SourceForge Headquarters 225 Broadway Suite 1600 San Diego, CA 92101 +1 (858) 422-6466

[dman]
> On Thu, Jan 10, 2002 at 04:16:14PM -0800, Brian Quinlan wrote:
> | Paul Prescod wrote:
>
> | > Is that a problem? If the user specifies an encoding then you could
> | > decode. If they don't, I would suggest to just do a no-op. Under what
> | > circumstances would the current exception be more helpful?
> |
> | Because you are specifically looking for the exception to see if the
> | string can be converted to a Unicode object using the default encoding?
>
> Is it supposed to be an error when trying to convert a unicode object
> to a unicode object?  I don't think so.  I can convert an int to an
> int.
>
> >>> x =  u"\u20ac"
> >>> x = unicode( u"\u20ac" )
> Traceback (innermost last):
>   File "<console>", line 1, in ?
> UnicodeError: ascii decoding error: ordinal not in range(128)
> >>>
>
> (I used assignment so I won't get the error of printing non-ascii
> characters on an ascii display)
>

I start to think that Paul Prescod is right here.
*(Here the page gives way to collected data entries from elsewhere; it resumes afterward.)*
/-- SLICE_END: the slice of a shared Spindle is over, or none runs, and the next holder is chosen (R113, R114). -/
def Core.sliceNext (c : Core) (s : Nat) : Core :=
  let x := c.spindle s
  let all := c.slicers s
  let ended := match x.holder with
    | none => true
    | some n => decide (x.sliceEnd ≤ c.dclk) || !c.hasReady n s || !all.contains n
  if all.length < 2 || !ended then c
  else
    let last := x.holder.getD x.prev
    let next := ((List.range 64).map fun i => (last + 1 + i) % 64).find? fun n => all.contains n && c.hasReady n s
    match next with
    | none => c.setSpindle s { x with holder := none, prev := last }
    | some n =>
      (c.setSpindle s { x with holder := some n, prev := last, sliceEnd := c.dclk + c.sliceDclk n }).ndInc n 1

/-- SLICE_END (R113). -/
def execSliceEnd (s : Nat) (st : State) : Host.Outcome State Fault Refusal :=
  onRun st fun _ c => if s < c.cfg.spindles then c.sliceNext s else c

/-! Due records (R173, R176) -/

/-- What record is due for a task on a port. -/
inductive Due where
  | setup
  | const (half : Nat)
  | tile (t : Nat) (resume last : Bool)
  deriving DecidableEq, Repr

/-- Ports of the set of a head. -/
def hWidth (h : Rec256) : Nat := hPortLast h + 1 - hPortBase h

/-- TILE records of a task that a port receives in all (Table 06-8): none in LIST mode. -/
def shareOf (h : Rec256) (tiles e : Nat) : Nat :=
  match hMode h with
  | 0 => tiles
  | 1 => (tiles + hWidth h - 1 - (e - hPortBase h)) / hWidth h
  | _ => 0

/-- TILE records presented, over all ports. -/
def Task.taken (t : Task) : Nat := sumBy (fun p : Nat × Nat => p.2) t.sent

/-- Whether a tile is the last that remains for a port (Table 06-6, `last`), `taken` records having been presented when it
is. -/
def lastTile (h : Rec256) (tiles tile taken : Nat) : Bool :=
  match hMode h with
  | 0 => decide (tiles ≤ tile + 1)
  | 1 => decide (tiles ≤ tile + hWidth h)
  | _ => decide (tiles ≤ taken)

/-- The next tile of a task on a port: a held one, or the next of Table 06-8. -/
def Task.nextTile (t : Task) (h : Rec256) (e : Nat) : Option (Nat × Bool) :=
  let tiles := t.tiles.getD 0
  match t.held.find? fun x => x.1 == e with
  | some x => some (x.2, true)
  | none =>
    let n := agetD t.sent e 0
    match hMode h with
    | 0 => if n < tiles ∧ (hPorts h).all (fun p => decide (n ≤ agetD t.back p 0)) then some (n, false) else none
    | 1 =>
      let i := e - hPortBase h + n * hWidth h
      if i < tiles then some (i, false) else none
    | _ => if t.taken < tiles then some (t.taken, false) else none

/-- The due record of a task on a port (R173). -/
def Core.dueOf (c : Core) (r : Run) (t : Task) (h : Rec256) (e : Nat) : Option Due :=
  let p := c.port e
  match t.nextTile h e with
  | none => none
  | some x =>
    if p.setup ≠ some (r.ref t) then some .setup
    else if p.consts < hNConst h then some (.const p.consts)
    else some (.tile x.1 x.2 (lastTile h (t.tiles.getD 0) x.1 (if x.2 then t.taken else t.taken + 1)))

/-! Candidates (R166, R167, R170) -/

/-- Whether a port is free (R166); under the engine stub its enable stays low (R386). -/
def Core.portFree (c : Core) (e : Nat) : Bool :=
  let p := c.port e
  c.present e && (p.en || c.engLoop e == 1) && p.out.isNone && p.sel.isNone
    && decide (p.freeFrom ≤ c.dclk) && (match p.doneAt with | some t => decide (t ≤ 3 * c.dclk) | none => true)

/-- Whether a clip keeps a port for its SAVE (R349). -/
def Core.portKept (c : Core) (e : Nat) : Bool :=
  match c.clip.run with
  | some q => q.ports.any fun x => x.1 == e
  | none => false

/-- The level of a named task. -/
def Core.levelOf (c : Core) (ref : TaskRef) : Nat :=
  match c.taskOf ref with
  | some (r, t) => hPrio (c.headOf r t)
  | none => 15

/-- Whether the bindings of a port admit a task (R167). -/
def Core.bindAdmits (c : Core) (e : Nat) (ref : TaskRef) (level : Nat) : Bool :=
  let p := c.port e
  match p.bind0, p.bind with
  | some u, _ => u == ref
  | none, some u => u == ref || (level == 0 && decide (0 < c.levelOf u))
  | none, none => true

/-- Whether an armed STOP_AT by count has taken effect: its count is reached or past (R90, R166). -/
def Core.stopPast (c : Core) (n : Nat) : Bool :=
  match (c.ctx n).stop with
  | some a => (match a.point with | .atCount k => decide (k ≤ c.gc.count) | .atNode _ _ => false)
  | none => false

/-- Whether the record of a task may be selected at all: it continues an ISSUED task, or its context is OPEN and holds the
Spindle, no armed STOP_AT has taken effect, and no clip has cut the run (R82, R166, R346). -/
def Core.mayStart (c : Core) (r : Run) (t : Task) (s : Nat) : Bool :=
  if t.st = .ready then
    (c.ctx r.ctx).st == .opened && !c.stopPast r.ctx && c.holds r.ctx s && !r.cut && !(r.cutAt.isSome && t.issuedAt.isNone)
  else t.st == .issued || t.st == .running

/-- A task is a candidate for a port, its flow apart; `asFree`: the port is taken as free (R179). -/
def Core.candidate (c : Core) (asFree : Option Nat) (r : Run) (t : Task) (h : Rec256) (e : Nat) : Option Due :=
  if (c.portFree e || asFree == some e) && !c.portKept e && !r.stopping && c.mayStart r t (e / 64)
      && c.bindAdmits e (r.ref t) (hPrio h) && c.pagesReady r t then c.dueOf r t h e
  else none

/-- Every task that may have records: READY, ISSUED or RUNNING, with its run and head. -/
def Core.live (c : Core) : List (Run × Task × Rec256) :=
  c.graph.runs.flatMap fun r =>
    (r.tasks.filter fun t => t.st == .ready || t.st == .issued || t.st == .running).map fun t => (r, t, c.headOf r t)

/-- The keys of Table 06-1. -/
def orderKeys (r : Run) (t : Task) : List Nat :=
  [t.readyAt, r.ctx, t.rank, t.node, r.skein, match t.dyn with | none => 0 | some n => n + 1]

/-- The physical flow of a head in a context (R162). -/
def Core.physFlow (c : Core) (n : Nat) (h : Rec256) : Nat := fld (c.ctx n).flowrange 0 16 + hFlow h

/-- The claimant of a free flow (R164). -/
def Core.claimant (c : Core) (asFree : Option Nat) (flow : Nat) : Option TaskRef :=
  let members := c.live.filter fun x =>
    x.2.1.st == .ready && hFlowEn x.2.2 && c.physFlow x.1.ctx x.2.2 == flow
      && (hPorts x.2.2).any fun e => (c.candidate asFree x.1 x.2.1 x.2.2 e).isSome
  let keyed := members.map fun x => (hPrio x.2.2 :: orderKeys x.1 x.2.1, x.1.ref x.2.1)
  ((sortBy (fun a b => keysLt a.1 b.1) keyed).head?).map Prod.snd

/-- Whether its flow admits a task (R163, R164): the claimant of a free flow is the one fixed for this DCLK; for a port taken as free
(R179) it is the one that would be. -/
def Core.flowOk (c : Core) (asFree : Option Nat) (r : Run) (t : Task) (h : Rec256) : Bool :=
  if hFlowEn h then
    let f := c.physFlow r.ctx h
    match c.disp.flows.held.find? fun x => x.1 == f with
    | some x => x.2 == r.ref t
    | none =>
      !c.disp.flows.freed.contains f
        && (match asFree with
            | none => c.disp.flows.claims.contains (f, r.ref t)
            | some _ => c.claimant asFree f == some (r.ref t))
  else true

/-- The claimants of the present DCLK are fixed for every free flow that has none yet (R164). -/
def Core.fixClaims (c : Core) : Core :=
  let flows := (c.live.filter fun x => x.2.1.st == .ready && hFlowEn x.2.2).map fun x => c.physFlow x.1.ctx x.2.2
  flows.foldl (fun d f =>
    if (d.disp.flows.claims.any fun x => x.1 == f) || d.disp.flows.held.any fun x => x.1 == f then d
    else
      match d.claimant none f with
      | none => d
      | some ref => { d with disp := { d.disp with flows := { d.disp.flows with claims := d.disp.flows.claims ++ [(f, ref)] } } }) c

/-- A candidate with its keys (R168). -/
structure Cand where
  keys : List Nat
  run  : Run
  task : Task
  head : Rec256
  port : Nat
  due  : Due
  deriving DecidableEq, Repr

/-- The candidates of a Spindle. -/
def Core.candidates (c : Core) (s : Nat) : List Cand :=
  (c.live.filter fun x => hPortBase x.2.2 / 64 == s).flatMap fun x =>
    (hPorts x.2.2).filterMap fun e =>
      match c.candidate none x.1 x.2.1 x.2.2 e with
      | none => none
      | some d =>
        if c.flowOk none x.1 x.2.1 x.2.2 then
          some { keys := [hPrio x.2.2, b2n (!hChain x.2.2)] ++ orderKeys x.1 x.2.1 ++ [e], run := x.1, task := x.2.1,
                 head := x.2.2, port := e, due := d }
        else none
In CPython

Python 2.1 (#15, Apr 16 2001, 18:25:49) [MSC 32 bit (Intel)] on win32
Type "copyright", "credits" or "license" for more information.
>>> unicode(u"\xe9")
u'\xe9'
>>>

while

Jython 2.1 on java1.3.0 (JIT: null)
Type "copyright", "credits" or "license" for more information.
>>> unicode(u"\xe9")
Traceback (innermost last):
  File "<console>", line 1, in ?
UnicodeError: ascii decoding error: ordinal not in range(128)
>>>

The question is: it is better to fail when CPython does not fails or not to
fail when
CPython fails and succeed when CPython succeeds. I'm maybe missing something
subtle but I prefer the  latter and so unicode without an encoding should be a
nop.

regards.